Dataset records:
· · ·
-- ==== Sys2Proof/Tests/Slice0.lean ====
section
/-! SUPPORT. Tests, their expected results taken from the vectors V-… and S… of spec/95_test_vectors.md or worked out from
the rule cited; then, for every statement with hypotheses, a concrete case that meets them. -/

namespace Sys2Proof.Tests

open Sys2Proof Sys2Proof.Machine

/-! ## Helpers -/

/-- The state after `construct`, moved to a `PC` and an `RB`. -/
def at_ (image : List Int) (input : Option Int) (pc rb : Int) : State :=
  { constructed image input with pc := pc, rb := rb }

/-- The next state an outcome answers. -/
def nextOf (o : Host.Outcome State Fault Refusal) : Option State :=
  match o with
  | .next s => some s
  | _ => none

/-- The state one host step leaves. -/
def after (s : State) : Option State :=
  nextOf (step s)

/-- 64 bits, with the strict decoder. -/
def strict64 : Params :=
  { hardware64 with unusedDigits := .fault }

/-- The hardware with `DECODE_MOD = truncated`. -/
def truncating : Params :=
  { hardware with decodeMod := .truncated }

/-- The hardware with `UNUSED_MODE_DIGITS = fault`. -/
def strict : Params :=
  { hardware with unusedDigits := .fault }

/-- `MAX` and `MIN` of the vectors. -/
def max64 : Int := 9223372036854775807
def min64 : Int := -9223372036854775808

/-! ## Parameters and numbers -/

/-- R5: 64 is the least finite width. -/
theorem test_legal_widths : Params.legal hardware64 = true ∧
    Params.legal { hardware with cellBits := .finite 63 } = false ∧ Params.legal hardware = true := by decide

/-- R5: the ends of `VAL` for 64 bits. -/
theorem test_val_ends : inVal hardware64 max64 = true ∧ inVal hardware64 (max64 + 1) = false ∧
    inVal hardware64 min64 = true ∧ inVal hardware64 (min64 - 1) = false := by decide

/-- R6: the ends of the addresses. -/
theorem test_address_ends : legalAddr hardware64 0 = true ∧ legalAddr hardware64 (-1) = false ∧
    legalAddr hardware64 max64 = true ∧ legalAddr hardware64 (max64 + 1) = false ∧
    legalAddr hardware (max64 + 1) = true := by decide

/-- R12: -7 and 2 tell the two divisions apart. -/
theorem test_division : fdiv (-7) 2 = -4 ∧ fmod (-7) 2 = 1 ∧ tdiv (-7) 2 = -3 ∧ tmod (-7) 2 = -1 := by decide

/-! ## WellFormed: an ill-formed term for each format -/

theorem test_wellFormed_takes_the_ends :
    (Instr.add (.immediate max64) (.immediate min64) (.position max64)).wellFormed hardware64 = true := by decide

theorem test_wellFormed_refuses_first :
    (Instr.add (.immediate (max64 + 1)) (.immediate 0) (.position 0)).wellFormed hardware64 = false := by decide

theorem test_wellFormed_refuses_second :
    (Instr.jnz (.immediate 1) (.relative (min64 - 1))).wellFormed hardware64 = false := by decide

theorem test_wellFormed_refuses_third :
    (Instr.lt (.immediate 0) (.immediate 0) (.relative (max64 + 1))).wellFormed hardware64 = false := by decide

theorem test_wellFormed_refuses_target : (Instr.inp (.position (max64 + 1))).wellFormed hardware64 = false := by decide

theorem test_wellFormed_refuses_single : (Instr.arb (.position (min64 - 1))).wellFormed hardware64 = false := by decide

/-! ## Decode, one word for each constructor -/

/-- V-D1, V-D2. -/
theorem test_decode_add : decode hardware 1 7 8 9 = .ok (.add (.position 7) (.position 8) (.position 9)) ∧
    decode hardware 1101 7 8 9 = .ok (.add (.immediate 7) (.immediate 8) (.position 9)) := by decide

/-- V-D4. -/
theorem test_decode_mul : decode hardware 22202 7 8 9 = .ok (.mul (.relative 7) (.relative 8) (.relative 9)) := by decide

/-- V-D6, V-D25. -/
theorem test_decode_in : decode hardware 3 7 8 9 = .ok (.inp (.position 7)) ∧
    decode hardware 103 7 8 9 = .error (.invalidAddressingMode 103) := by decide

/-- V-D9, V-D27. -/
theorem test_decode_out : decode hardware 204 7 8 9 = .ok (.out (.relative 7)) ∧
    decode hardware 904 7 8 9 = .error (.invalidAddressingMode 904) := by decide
· · ·
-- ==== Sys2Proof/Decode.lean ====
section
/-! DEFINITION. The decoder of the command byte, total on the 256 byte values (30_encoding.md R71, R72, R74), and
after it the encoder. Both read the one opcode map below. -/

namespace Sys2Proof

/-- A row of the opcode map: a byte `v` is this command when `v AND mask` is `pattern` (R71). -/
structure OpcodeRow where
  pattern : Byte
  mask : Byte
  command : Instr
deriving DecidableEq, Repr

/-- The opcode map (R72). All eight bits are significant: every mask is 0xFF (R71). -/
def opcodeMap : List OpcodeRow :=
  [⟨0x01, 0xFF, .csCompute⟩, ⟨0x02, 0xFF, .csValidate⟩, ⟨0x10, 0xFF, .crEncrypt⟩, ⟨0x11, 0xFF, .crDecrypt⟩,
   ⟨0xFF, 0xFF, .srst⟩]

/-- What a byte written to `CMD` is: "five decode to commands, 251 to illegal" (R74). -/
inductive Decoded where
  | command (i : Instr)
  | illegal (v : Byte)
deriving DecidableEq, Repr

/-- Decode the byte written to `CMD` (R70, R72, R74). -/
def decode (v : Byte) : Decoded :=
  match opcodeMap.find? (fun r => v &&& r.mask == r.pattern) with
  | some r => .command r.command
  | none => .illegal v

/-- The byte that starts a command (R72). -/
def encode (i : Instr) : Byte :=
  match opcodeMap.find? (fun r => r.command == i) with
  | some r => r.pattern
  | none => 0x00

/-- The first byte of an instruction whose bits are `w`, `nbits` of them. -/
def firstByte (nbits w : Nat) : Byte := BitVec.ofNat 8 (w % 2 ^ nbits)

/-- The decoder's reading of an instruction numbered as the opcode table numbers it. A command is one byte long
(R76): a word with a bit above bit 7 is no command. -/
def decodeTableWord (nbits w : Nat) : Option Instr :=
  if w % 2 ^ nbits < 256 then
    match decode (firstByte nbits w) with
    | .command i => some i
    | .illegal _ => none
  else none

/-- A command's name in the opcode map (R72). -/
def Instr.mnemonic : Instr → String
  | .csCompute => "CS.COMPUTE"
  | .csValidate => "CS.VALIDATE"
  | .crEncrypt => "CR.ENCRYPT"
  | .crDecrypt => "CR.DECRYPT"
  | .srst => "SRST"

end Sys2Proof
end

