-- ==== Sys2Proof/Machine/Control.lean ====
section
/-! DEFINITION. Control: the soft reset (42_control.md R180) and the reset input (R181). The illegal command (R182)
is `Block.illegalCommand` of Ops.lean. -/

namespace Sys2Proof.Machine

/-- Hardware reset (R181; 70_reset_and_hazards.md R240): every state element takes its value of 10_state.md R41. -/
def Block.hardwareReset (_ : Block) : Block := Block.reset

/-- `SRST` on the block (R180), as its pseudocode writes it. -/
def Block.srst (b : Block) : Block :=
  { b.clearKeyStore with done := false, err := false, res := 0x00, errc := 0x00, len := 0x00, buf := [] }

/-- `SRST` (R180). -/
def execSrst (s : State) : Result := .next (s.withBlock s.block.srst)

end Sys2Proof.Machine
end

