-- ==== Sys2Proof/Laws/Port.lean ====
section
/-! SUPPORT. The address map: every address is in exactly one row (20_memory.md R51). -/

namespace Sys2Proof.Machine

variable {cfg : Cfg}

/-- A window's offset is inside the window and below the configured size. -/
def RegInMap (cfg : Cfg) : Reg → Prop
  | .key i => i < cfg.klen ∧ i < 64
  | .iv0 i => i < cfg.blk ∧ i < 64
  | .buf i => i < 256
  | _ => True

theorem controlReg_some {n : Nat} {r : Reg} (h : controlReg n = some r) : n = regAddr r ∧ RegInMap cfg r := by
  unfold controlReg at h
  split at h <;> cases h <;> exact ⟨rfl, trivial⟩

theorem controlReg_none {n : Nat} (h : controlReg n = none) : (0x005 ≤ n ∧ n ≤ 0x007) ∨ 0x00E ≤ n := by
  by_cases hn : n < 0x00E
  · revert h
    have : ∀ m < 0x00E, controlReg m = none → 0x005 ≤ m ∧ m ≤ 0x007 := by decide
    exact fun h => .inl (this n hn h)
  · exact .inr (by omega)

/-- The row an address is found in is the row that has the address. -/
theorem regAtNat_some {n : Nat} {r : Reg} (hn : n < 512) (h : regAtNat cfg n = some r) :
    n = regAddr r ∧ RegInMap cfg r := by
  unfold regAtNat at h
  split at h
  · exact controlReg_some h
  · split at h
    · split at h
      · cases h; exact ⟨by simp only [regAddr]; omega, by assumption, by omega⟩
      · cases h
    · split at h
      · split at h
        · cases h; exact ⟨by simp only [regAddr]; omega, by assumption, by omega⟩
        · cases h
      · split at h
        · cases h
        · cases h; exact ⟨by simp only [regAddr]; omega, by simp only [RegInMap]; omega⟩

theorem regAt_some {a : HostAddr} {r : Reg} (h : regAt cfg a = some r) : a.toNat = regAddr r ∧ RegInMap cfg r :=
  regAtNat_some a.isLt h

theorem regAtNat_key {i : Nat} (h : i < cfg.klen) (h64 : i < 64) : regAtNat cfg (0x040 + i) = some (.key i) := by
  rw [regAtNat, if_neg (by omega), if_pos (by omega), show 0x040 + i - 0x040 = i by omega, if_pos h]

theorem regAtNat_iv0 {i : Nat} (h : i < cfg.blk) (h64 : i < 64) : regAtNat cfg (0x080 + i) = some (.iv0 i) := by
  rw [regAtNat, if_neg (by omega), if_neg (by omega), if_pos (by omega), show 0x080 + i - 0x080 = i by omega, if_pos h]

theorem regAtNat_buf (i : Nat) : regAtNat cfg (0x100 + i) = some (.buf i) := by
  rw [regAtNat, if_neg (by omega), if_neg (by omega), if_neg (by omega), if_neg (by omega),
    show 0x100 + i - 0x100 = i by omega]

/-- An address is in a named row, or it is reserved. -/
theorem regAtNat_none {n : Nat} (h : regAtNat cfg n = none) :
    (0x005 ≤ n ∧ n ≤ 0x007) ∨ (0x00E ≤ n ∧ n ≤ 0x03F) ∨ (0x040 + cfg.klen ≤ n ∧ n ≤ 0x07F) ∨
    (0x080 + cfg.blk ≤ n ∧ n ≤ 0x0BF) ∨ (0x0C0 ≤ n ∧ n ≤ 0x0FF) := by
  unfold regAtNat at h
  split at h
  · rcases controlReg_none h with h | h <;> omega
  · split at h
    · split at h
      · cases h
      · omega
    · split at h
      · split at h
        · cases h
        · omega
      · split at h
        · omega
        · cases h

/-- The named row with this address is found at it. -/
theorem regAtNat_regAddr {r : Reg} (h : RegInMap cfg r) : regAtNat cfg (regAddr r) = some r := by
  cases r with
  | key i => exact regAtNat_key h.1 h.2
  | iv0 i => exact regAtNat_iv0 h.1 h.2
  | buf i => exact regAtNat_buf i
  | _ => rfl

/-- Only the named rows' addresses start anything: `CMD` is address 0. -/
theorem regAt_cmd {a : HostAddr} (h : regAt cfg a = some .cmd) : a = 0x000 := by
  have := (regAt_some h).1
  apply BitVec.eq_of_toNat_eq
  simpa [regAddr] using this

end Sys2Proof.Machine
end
· · ·
> _Activity_
Wherever a line above contains the string "OpcodeRow", copy that line.

> _Response to the exercise_
structure OpcodeRow where
def opcodeMap : List OpcodeRow :=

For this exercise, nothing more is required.